The `ChatContext` class accepts the following parameters:

- `min_response_tokens`: Minimum number of tokens to reserve for model completion response.
- `max_response_tokens`: Maximum number of tokens to allow for model completion response.
- `max_context_assistant_messages`: Number of recent assistant messages to keep in context.
- `max_context_user_messages`: Number of recent user messages to keep in context.
- `model`: The name of the GPT model to use (default: "gpt-3.5-turbo").
- `temperature`: The temperature for the model's response generation.
- `base_system_msg_text`: The base system message text to provide context for the model.

The primary method of the ChatContext is the user_message() which is used to assemble the input context to the model and generate a completion.

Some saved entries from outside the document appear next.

-- ==== Sys2Proof/Config.lean ====
section
/-!
DEFINITION. What is fixed for the life of the block and is not state (spec/00_scope.md R11, spec/70_reset_and_hazards.md
R237): the four open parameters of the spec. Each of the block's own values is an opaque constant, so that whatever is
proved of the block is proved for every value. Every operation that uses a parameter takes `Params`, so that it can also
be run at the spec's default values.
-/

namespace Sys2Proof.Config

/-- One decision of `TIE_POLICY` at one merge: which of the lowest-weight nodes is removed first, which of the
lowest-weight nodes of the rest is removed second (each an index, taken modulo how many there are), and whether the
second becomes the left child (R110, R111). -/
structure TieChoice where
  first  : Nat
  second : Nat
  swap   : Bool
  deriving DecidableEq, Repr, Inhabited

/-- The open parameters (R11). -/
structure Params where
  /-- `MAGIC`, the 32-bit constant that identifies the format (R80). -/
  magic : BitVec 32
  /-- `PAD_BIT`, the bit `close()` pads with (R60). -/
  padBit : Bool
  /-- `COUNT_W` less 1, since `COUNT_W` is a positive integer (R11, R25). -/
  countWLess1 : Nat
  /-- `TIE_POLICY`, as the decision it takes on a frequency table at its k-th merge (R113). A decision only picks among
  the choices the relation `Huff` allows, so no policy outside `Huff` can be given (93 U19). -/
  tie : FreqTable → Nat → TieChoice

/-- `COUNT_W`, the width of a count in bits (R11). -/
def Params.countW (p : Params) : Nat := p.countWLess1 + 1

/-- The largest count, at which FCOUNT saturates (R102). -/
def Params.maxCount (p : Params) : Nat := 2 ^ p.countW - 1

/-- The spec's default values (R11, R114), for executing the operations in tests: `MAGIC = 0xFACE8201`, `PAD_BIT = 0`,
`COUNT_W = 32`, and the earliest inserted node of lowest weight first, the first removed being the left child.
The block's own values are `Config.params`, not these. -/
def defaults : Params where
  magic := 0xFACE8201#32
  padBit := false
  countWLess1 := 31
  tie := fun _ _ => ⟨0, 0, false⟩

/-- The block's `MAGIC` (DESIGN CHOICE, log entry 1: an opaque constant, safe). -/
opaque magic : BitVec 32

/-- The block's `PAD_BIT` (DESIGN CHOICE, log entry 3: an opaque constant, safe). -/
opaque padBit : Bool

/-- The block's `COUNT_W`, less 1 (DESIGN CHOICE, log entry 3: an opaque constant, safe). -/
opaque countWLess1 : Nat

/-- The block's `TIE_POLICY` (DESIGN CHOICE, log entry 2: an opaque constant, safe). -/
opaque tie : FreqTable → Nat → TieChoice

/-- The block's parameters. -/
def params : Params where
  magic := magic
  padBit := padBit
  countWLess1 := countWLess1
  tie := tie

end Sys2Proof.Config
end

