-- ==== Sys2Proof/Machine/TreeBuilder.lean ====
section
/-!
DEFINITION. TBUILD (spec/41_tree_builder.md R110 to R118).
-/

namespace Sys2Proof.Machine

open Sys2Proof.Config

/-- `Q0(F)`: one leaf per symbol of nonzero count, in ascending symbol order, EOS last (R111). Never empty (R26). -/
def leafQueue (f : FreqTable) : List HuffTree :=
  (freqTable f).zipIdx.filterMap fun (count, sym) =>
    if 0 < count then some (.leaf (BitVec.ofNat 9 sym) count) else none

/-- The lowest weight in a queue; 0 for the empty queue, which does not arise. -/
def lowestWeight : List HuffTree → Nat
  | [] => 0
  | [t] => t.weight
  | t :: rest => min t.weight (lowestWeight rest)

/-- The positions of the lowest-weight nodes of a queue, ascending. -/
def lowestPositions (q : List HuffTree) : List Nat :=
  q.zipIdx.filterMap fun (t, i) => if t.weight = lowestWeight q then some i else none

/-- The position the policy picks among the lowest-weight nodes (R113). -/
def pickPosition (pick : Nat) (q : List HuffTree) : Nat :=
  (lowestPositions q).getD (pick % (lowestPositions q).length) 0

/-- The two nodes one merge combines (R112): `a` from the queue, then `b` from what is left. -/
def combine (swap : Bool) (a b : HuffTree) : HuffTree :=
  if swap then .node (a.weight + b.weight) b a else .node (a.weight + b.weight) a b

/-- One round of R112: remove a node of lowest weight, then another, and append their parent. A queue of fewer than two
nodes is left as it is. -/
def mergeOnce (c : TieChoice) (q : List HuffTree) : List HuffTree :=
  let i := pickPosition c.first q
  let q1 := q.eraseIdx i
  let j := pickPosition c.second q1
  match q[i]?, q1[j]? with
  | some a, some b => q1.eraseIdx j ++ [combine c.swap a b]
  | _, _ => q

/-- The loop of R112, `choice k` being the policy's decision at merge `k`: each round shortens the queue by one, so
`fuel` at the queue's length is never used up. -/
def mergeAll (choice : Nat → TieChoice) : Nat → Nat → List HuffTree → List HuffTree
  | 0, _, q => q
  | fuel + 1, k, q => if q.length ≤ 1 then q else mergeAll choice fuel (k + 1) (mergeOnce (choice k) q)

/-- The tree the procedure builds from `f` under the decisions `choice`: the one node left (R110). The default is not
reached, since the queue is never empty (DEDUCED, log entry 10, safe). -/
def buildTree (choice : Nat → TieChoice) (f : FreqTable) : HuffTree :=
  (mergeAll choice (leafQueue f).length 0 (leafQueue f)).headD (.leaf eos 1)

/-- TBUILD (R112): build TREE from FREQ. -/
def tbuild (p : Params) (s : State) : State := s.setTree .tbuild (buildTree (p.tie s.freq) s.freq)

/-- The meaning of TBUILD. -/
def execTbuild (s : State) : Host.Outcome State Fault Refusal := .next (s.gate (tbuild params))

end Sys2Proof.Machine
end

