-- ==== Sys2Proof/Laws/Ports.lean ====
section
/-!
SUPPORT. What the port operations do (spec/20_memory.md R51 to R62), and that each keeps the ports well formed.
-/

namespace Sys2Proof.Machine

open Sys2Proof.Config

/-! ### Reading -/

theorem ReadPort.length_rest (rd : ReadPort) : rd.rest.length = rd.remaining := by simp [ReadPort.rest, ReadPort.remaining]

/-- Everything `readBits` can do (R55), in terms of the bits left: the next `n` bits of them, or `END`. -/
theorem ReadPort.readBits_spec (n : Nat) (rd : ReadPort) (hn : 0 < n) :
    (∃ (v : BitVec n) (x : Bits), rd.rest = bitsOf v ++ x ∧
        rd.readBits n = (some v, { rd with pos := rd.pos + n }) ∧
        ReadPort.rest { rd with pos := rd.pos + n } = x) ∨
      (rd.rest.length < n ∧ rd.readBits n = (none, { rd with pos := rd.bits.length })) := by
  by_cases h : rd.pos + n ≤ rd.bits.length
  · refine Or.inl ⟨BitVec.ofNat n (valOf (rd.rest.take n)), rd.rest.drop n, ?_, ?_, ?_⟩
    · rw [bitsOf_valOf (by simp [ReadPort.rest]; omega), List.take_append_drop]
    · simp [ReadPort.readBits, h, ReadPort.rest]
    · simp [ReadPort.rest, List.drop_drop]
  · refine Or.inr ⟨?_, ?_⟩
    · simp [ReadPort.rest]; omega
    · simp [ReadPort.readBits, h]

/-- Reading where the next bits are those of `v`. -/
theorem ReadPort.readBits_of_rest {n : Nat} {rd : ReadPort} {v : BitVec n} {x : Bits} (hn : 0 < n)
    (h : rd.rest = bitsOf v ++ x) :
    rd.readBits n = (some v, { rd with pos := rd.pos + n }) ∧ ReadPort.rest { rd with pos := rd.pos + n } = x := by
  rcases rd.readBits_spec n hn with ⟨w, y, hr, hread, hrest⟩ | ⟨hlt, -⟩
  · rw [h] at hr
    have hvw : bitsOf v = bitsOf w ∧ x = y := List.append_inj hr (by simp)
    rw [bitsOf_injective hvw.1, hvw.2]
    exact ⟨hread, hrest⟩
  · rw [h] at hlt; simp at hlt

/-- Reading past the end (R55). -/
theorem ReadPort.readBits_of_short {n : Nat} {rd : ReadPort} (h : rd.rest.length < n) :
    rd.readBits n = (none, { rd with pos := rd.bits.length }) := by
  rcases rd.readBits_spec n (by omega) with ⟨w, y, hr, -, -⟩ | ⟨-, hread⟩
  · rw [hr] at h; simp at h
  · exact hread

/-- A read never changes the attached bits (R51). -/
theorem ReadPort.readBits_bits (n : Nat) (rd : ReadPort) : (rd.readBits n).2.bits = rd.bits := by
  unfold ReadPort.readBits; split <;> rfl

theorem ReadPort.readBits_wf {n : Nat} {rd : ReadPort} (h : rd.wf) : (rd.readBits n).2.wf := by
  unfold ReadPort.readBits
  split
  · exact ⟨by assumption, h.2⟩
  · exact ⟨Nat.le_refl _, h.2⟩

theorem ReadPort.rewound_wf {rd : ReadPort} (h : rd.wf) : rd.rewound.wf := ⟨Nat.zero_le _, h.2⟩

theorem ReadPort.attached_wf (bytes : List Byte) : (ReadPort.attached bytes).wf :=
  ⟨Nat.zero_le _, by simp [ReadPort.attached]⟩

theorem ReadPort.rest_attached (bytes : List Byte) : (ReadPort.attached bytes).rest = bitsOfBytes bytes := rfl

/-! ### Writing -/

@[simp] theorem WritePort.writeSeq_bits (wr : WritePort) (b : Bits) : (wr.writeSeq b).bits = wr.bits ++ b := rfl
@[simp] theorem WritePort.writeSeq_closed (wr : WritePort) (b : Bits) : (wr.writeSeq b).closed = wr.closed := rfl
@[simp] theorem WritePort.writeBits_bits {n : Nat} (wr : WritePort) (v : BitVec n) :
    (wr.writeBits v).bits = wr.bits ++ bitsOf v := rfl
@[simp] theorem WritePort.writeBits_closed {n : Nat} (wr : WritePort) (v : BitVec n) :
    (wr.writeBits v).closed = wr.closed := rfl

@[simp] theorem WritePort.writeSeq_nil (wr : WritePort) : wr.writeSeq [] = wr := by simp [WritePort.writeSeq]

theorem WritePort.writeSeq_writeSeq (wr : WritePort) (a b : Bits) :
    (wr.writeSeq a).writeSeq b = wr.writeSeq (a ++ b) := by simp [WritePort.writeSeq]

theorem WritePort.writeBits_eq {n : Nat} (wr : WritePort) (v : BitVec n) : wr.writeBits v = wr.writeSeq (bitsOf v) := rfl

theorem WritePort.writeSeq_wf {wr : WritePort} (b : Bits) (h : wr.closed = false) : (wr.writeSeq b).wf := by
  intro hc; simp [h] at hc

/-! ### Closing -/

theorem padCount_lt (n : Nat) : padCount n < 8 := Nat.mod_lt _ (by decide)

theorem add_padCount (n : Nat) : (n + padCount n) % 8 = 0 := by unfold padCount; omega

theorem WritePort.close_of_open {wr : WritePort} (padBit : Bool) (h : wr.closed = false) :
    wr.close padBit = { bits := padded padBit wr.bits, closed := true } := by
  simp [WritePort.close, h, padded, padCount]

theorem WritePort.close_of_closed {wr : WritePort} (padBit : Bool) (h : wr.closed = true) : wr.close padBit = wr := by
  simp [WritePort.close, h]

@[simp] theorem WritePort.close_closed (padBit : Bool) (wr : WritePort) : (wr.close padBit).closed = true := by
  unfold WritePort.close; split
  · assumption
  · rfl

theorem length_padded (padBit : Bool) (b : Bits) : (padded padBit b).length % 8 = 0 := by
  have := add_padCount b.length
  simpa [padded, padCount] using this

/-- Closing a well-formed port leaves whole bytes (R60, R61). -/
theorem WritePort.close_wf {wr : WritePort} (padBit : Bool) (h : wr.wf) : (wr.close padBit).wf := by
  cases hc : wr.closed with
  | true => rw [WritePort.close_of_closed padBit hc]; exact h
  | false => rw [WritePort.close_of_open padBit hc]; exact fun _ => length_padded padBit wr.bits

theorem WritePort.attached_wf : WritePort.attached.wf := fun h => by simp [WritePort.attached] at h

end Sys2Proof.Machine
end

### `user_message(msg_text: str, stream: bool = False) -> ChatCompletionContext`

This method takes a user's message text as input and generates a response from the chatbot using the conversation context.

#### Parameters:

- `msg_text` (str): The text of the user's message.
- `stream` (bool, optional): If set to `True`, the response will be streamed to the console as it is generated. Default is `False`.

#### Returns:

- `ChatResponse`: An instance of the `ChatResponse` data class that includes the model response text, the actual input messages sent to the model, and other relevant details such as the token counts and estimated price of the completion.